Each line of the records below that contains "lockLost" needs to be copied.

→ RECORDS TO PROCESS:
BEGIN
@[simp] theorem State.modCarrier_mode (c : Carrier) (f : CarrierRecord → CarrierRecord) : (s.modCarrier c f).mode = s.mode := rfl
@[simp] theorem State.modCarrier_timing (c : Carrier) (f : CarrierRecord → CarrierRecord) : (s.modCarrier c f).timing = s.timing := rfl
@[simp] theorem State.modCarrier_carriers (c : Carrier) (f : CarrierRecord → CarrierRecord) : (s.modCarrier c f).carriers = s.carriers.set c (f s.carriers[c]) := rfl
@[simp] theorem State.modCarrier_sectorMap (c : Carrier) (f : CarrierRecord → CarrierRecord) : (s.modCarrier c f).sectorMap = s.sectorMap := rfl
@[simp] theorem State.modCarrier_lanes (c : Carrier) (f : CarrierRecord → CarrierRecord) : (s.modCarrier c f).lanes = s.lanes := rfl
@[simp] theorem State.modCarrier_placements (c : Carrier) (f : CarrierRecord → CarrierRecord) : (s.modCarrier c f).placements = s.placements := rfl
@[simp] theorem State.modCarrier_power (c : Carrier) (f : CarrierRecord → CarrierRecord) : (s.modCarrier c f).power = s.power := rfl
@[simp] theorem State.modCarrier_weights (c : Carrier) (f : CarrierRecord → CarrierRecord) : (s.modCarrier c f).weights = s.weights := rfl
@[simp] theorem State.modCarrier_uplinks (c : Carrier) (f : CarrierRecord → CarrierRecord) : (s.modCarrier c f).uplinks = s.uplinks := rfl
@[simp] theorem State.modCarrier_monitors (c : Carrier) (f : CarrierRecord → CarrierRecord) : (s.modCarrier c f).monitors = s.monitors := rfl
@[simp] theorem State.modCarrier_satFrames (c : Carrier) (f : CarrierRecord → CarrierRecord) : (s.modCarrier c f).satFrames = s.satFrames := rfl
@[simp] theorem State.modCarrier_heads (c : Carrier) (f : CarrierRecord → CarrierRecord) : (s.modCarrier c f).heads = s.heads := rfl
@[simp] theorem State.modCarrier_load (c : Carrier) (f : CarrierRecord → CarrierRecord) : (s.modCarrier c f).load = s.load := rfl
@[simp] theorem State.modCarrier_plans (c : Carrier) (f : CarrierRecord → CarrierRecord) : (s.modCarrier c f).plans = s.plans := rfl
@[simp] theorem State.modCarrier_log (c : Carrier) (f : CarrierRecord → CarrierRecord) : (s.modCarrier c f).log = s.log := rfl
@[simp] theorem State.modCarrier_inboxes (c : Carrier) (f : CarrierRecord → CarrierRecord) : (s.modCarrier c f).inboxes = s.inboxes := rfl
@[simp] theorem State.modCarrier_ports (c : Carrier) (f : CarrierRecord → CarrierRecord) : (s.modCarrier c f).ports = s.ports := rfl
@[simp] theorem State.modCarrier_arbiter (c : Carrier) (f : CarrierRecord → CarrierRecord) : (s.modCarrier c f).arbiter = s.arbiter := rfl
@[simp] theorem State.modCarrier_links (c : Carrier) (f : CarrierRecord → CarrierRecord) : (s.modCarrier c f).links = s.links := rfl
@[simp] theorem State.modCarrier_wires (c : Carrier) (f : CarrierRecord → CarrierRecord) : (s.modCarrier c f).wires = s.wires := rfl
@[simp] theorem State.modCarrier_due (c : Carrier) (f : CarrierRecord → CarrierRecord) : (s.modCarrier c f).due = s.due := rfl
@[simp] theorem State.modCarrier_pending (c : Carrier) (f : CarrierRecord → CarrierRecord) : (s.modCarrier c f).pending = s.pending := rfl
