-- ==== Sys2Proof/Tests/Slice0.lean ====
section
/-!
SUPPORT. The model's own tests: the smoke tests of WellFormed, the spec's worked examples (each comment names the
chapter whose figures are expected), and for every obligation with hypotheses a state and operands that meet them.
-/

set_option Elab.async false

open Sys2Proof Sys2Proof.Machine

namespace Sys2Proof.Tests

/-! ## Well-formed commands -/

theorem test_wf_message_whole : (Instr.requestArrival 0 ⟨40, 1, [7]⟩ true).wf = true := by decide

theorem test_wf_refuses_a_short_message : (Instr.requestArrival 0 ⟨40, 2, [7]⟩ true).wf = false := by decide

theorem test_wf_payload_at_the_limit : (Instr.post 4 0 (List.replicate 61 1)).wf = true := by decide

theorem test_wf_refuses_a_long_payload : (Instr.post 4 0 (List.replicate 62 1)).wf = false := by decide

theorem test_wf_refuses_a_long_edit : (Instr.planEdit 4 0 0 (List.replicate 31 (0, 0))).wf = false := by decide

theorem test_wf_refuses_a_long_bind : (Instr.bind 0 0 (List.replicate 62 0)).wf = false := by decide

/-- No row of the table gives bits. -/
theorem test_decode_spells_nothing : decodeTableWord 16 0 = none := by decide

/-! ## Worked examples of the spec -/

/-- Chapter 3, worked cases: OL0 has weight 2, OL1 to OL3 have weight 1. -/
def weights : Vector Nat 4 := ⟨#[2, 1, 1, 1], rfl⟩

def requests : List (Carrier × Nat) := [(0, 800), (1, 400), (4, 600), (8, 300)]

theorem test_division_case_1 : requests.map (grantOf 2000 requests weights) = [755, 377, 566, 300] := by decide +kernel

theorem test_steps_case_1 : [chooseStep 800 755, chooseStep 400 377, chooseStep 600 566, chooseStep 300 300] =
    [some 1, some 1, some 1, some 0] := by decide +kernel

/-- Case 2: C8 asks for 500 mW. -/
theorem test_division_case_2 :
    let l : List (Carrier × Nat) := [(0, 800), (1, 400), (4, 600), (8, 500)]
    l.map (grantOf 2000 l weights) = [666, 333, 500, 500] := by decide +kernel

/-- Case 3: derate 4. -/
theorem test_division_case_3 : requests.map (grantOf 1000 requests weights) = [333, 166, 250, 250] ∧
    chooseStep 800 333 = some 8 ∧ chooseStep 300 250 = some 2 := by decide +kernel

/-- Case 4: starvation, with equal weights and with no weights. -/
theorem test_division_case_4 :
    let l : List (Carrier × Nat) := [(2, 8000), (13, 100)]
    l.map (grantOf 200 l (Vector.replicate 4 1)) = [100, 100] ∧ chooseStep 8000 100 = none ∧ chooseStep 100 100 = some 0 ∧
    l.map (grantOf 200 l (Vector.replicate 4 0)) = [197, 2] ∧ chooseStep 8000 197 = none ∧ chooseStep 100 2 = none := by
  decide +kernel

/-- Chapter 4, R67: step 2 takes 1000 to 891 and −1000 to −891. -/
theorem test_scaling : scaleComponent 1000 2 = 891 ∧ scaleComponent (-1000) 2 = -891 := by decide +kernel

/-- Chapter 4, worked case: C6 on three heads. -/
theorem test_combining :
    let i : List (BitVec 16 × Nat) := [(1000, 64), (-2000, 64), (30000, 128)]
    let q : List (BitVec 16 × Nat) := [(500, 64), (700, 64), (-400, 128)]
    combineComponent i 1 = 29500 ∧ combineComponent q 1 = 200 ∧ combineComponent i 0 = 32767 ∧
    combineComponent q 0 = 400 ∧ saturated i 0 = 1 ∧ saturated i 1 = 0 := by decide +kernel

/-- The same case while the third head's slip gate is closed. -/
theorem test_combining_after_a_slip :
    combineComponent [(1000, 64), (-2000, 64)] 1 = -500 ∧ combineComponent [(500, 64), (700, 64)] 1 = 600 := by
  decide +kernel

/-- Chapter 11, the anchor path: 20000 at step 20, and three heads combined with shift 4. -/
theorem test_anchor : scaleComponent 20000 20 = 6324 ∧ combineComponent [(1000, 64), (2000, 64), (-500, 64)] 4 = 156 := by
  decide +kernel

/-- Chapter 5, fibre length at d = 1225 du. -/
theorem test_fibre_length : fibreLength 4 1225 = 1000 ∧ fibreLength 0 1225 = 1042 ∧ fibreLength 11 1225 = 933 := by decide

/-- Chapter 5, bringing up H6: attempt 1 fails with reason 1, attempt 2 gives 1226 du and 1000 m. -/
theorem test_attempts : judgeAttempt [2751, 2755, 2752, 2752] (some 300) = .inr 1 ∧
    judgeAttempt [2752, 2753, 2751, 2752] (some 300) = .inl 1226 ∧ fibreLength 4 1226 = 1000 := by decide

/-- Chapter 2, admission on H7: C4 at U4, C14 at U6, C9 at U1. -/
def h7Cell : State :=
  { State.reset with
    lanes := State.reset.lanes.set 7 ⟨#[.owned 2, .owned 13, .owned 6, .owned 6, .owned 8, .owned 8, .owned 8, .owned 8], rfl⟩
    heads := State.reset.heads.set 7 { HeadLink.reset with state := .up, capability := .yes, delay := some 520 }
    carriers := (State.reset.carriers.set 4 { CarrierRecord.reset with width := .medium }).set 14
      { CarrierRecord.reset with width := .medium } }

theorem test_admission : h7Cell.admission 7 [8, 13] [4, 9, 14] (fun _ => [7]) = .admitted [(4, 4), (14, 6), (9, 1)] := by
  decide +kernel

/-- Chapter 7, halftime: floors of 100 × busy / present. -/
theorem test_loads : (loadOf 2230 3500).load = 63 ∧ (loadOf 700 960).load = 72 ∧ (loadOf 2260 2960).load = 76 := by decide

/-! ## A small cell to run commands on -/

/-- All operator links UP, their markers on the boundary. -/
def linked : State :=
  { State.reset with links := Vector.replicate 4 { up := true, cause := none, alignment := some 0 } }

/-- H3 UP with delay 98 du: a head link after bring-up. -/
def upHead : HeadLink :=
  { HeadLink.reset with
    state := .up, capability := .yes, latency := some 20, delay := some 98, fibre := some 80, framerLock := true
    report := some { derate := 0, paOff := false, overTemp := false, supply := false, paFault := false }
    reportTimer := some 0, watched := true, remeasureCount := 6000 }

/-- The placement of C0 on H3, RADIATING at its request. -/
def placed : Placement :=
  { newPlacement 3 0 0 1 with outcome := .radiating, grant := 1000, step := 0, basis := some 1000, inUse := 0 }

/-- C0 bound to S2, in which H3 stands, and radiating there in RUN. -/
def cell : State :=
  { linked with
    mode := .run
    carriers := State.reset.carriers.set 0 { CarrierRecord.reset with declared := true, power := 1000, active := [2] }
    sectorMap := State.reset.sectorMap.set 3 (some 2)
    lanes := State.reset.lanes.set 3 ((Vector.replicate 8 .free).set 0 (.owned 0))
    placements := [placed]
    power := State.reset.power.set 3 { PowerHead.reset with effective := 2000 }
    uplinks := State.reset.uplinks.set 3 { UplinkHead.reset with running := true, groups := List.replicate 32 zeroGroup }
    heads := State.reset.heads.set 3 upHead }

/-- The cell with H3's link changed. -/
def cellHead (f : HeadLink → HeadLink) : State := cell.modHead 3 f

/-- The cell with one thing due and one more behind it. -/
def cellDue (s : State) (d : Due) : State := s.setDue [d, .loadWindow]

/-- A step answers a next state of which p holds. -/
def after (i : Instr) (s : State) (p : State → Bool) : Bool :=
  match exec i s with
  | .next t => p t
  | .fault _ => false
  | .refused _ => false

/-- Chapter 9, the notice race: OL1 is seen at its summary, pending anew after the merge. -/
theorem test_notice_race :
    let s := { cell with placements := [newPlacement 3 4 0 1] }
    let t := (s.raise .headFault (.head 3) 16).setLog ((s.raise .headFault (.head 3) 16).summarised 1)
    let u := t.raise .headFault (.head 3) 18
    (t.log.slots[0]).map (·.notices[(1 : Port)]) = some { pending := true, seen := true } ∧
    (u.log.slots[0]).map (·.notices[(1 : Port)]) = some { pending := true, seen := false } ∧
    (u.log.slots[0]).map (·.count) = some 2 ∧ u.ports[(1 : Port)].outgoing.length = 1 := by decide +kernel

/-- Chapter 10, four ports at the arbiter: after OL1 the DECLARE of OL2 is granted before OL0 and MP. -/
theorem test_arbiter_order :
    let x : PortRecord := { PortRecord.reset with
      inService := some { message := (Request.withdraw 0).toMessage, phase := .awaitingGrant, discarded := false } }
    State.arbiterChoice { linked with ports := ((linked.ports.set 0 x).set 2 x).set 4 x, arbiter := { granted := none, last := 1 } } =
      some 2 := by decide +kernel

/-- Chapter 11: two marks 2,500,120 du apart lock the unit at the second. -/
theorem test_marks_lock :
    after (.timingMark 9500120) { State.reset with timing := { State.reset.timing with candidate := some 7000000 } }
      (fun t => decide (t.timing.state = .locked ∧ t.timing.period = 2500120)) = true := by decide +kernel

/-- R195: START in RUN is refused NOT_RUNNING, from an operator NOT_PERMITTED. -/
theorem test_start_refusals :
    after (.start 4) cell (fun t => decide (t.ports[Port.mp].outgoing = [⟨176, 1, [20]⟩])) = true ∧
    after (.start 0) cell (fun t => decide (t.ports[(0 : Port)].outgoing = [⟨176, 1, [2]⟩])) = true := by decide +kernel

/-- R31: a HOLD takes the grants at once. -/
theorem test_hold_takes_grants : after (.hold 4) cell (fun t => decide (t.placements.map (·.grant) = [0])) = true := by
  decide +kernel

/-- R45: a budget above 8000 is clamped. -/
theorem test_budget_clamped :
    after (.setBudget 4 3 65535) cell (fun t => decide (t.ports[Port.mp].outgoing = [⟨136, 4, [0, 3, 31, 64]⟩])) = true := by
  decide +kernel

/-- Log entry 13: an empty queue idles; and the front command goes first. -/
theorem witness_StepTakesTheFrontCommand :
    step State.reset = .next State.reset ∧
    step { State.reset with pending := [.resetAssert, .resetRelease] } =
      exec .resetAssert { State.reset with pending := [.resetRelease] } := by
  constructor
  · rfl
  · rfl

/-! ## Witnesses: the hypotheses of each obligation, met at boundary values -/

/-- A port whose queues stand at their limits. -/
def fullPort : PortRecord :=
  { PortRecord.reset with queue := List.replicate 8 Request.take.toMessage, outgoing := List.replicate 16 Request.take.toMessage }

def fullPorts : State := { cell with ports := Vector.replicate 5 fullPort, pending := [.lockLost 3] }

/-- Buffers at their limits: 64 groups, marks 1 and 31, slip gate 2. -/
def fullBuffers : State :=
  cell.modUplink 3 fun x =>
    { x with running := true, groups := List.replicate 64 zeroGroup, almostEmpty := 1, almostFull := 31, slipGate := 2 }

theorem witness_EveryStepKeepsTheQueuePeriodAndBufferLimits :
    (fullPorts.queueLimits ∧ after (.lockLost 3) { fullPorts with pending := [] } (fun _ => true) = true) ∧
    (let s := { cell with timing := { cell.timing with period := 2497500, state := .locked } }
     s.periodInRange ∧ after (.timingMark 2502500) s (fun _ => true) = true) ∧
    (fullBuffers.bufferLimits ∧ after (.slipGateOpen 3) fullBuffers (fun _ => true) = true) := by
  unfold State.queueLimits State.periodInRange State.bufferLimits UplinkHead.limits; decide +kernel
END
→ RESPONSE BOX:
def fullPorts : State := { cell with ports := Vector.replicate 5 fullPort, pending := [.lockLost 3] }
    (fullPorts.queueLimits ∧ after (.lockLost 3) { fullPorts with pending := [] } (fun _ => true) = true) ∧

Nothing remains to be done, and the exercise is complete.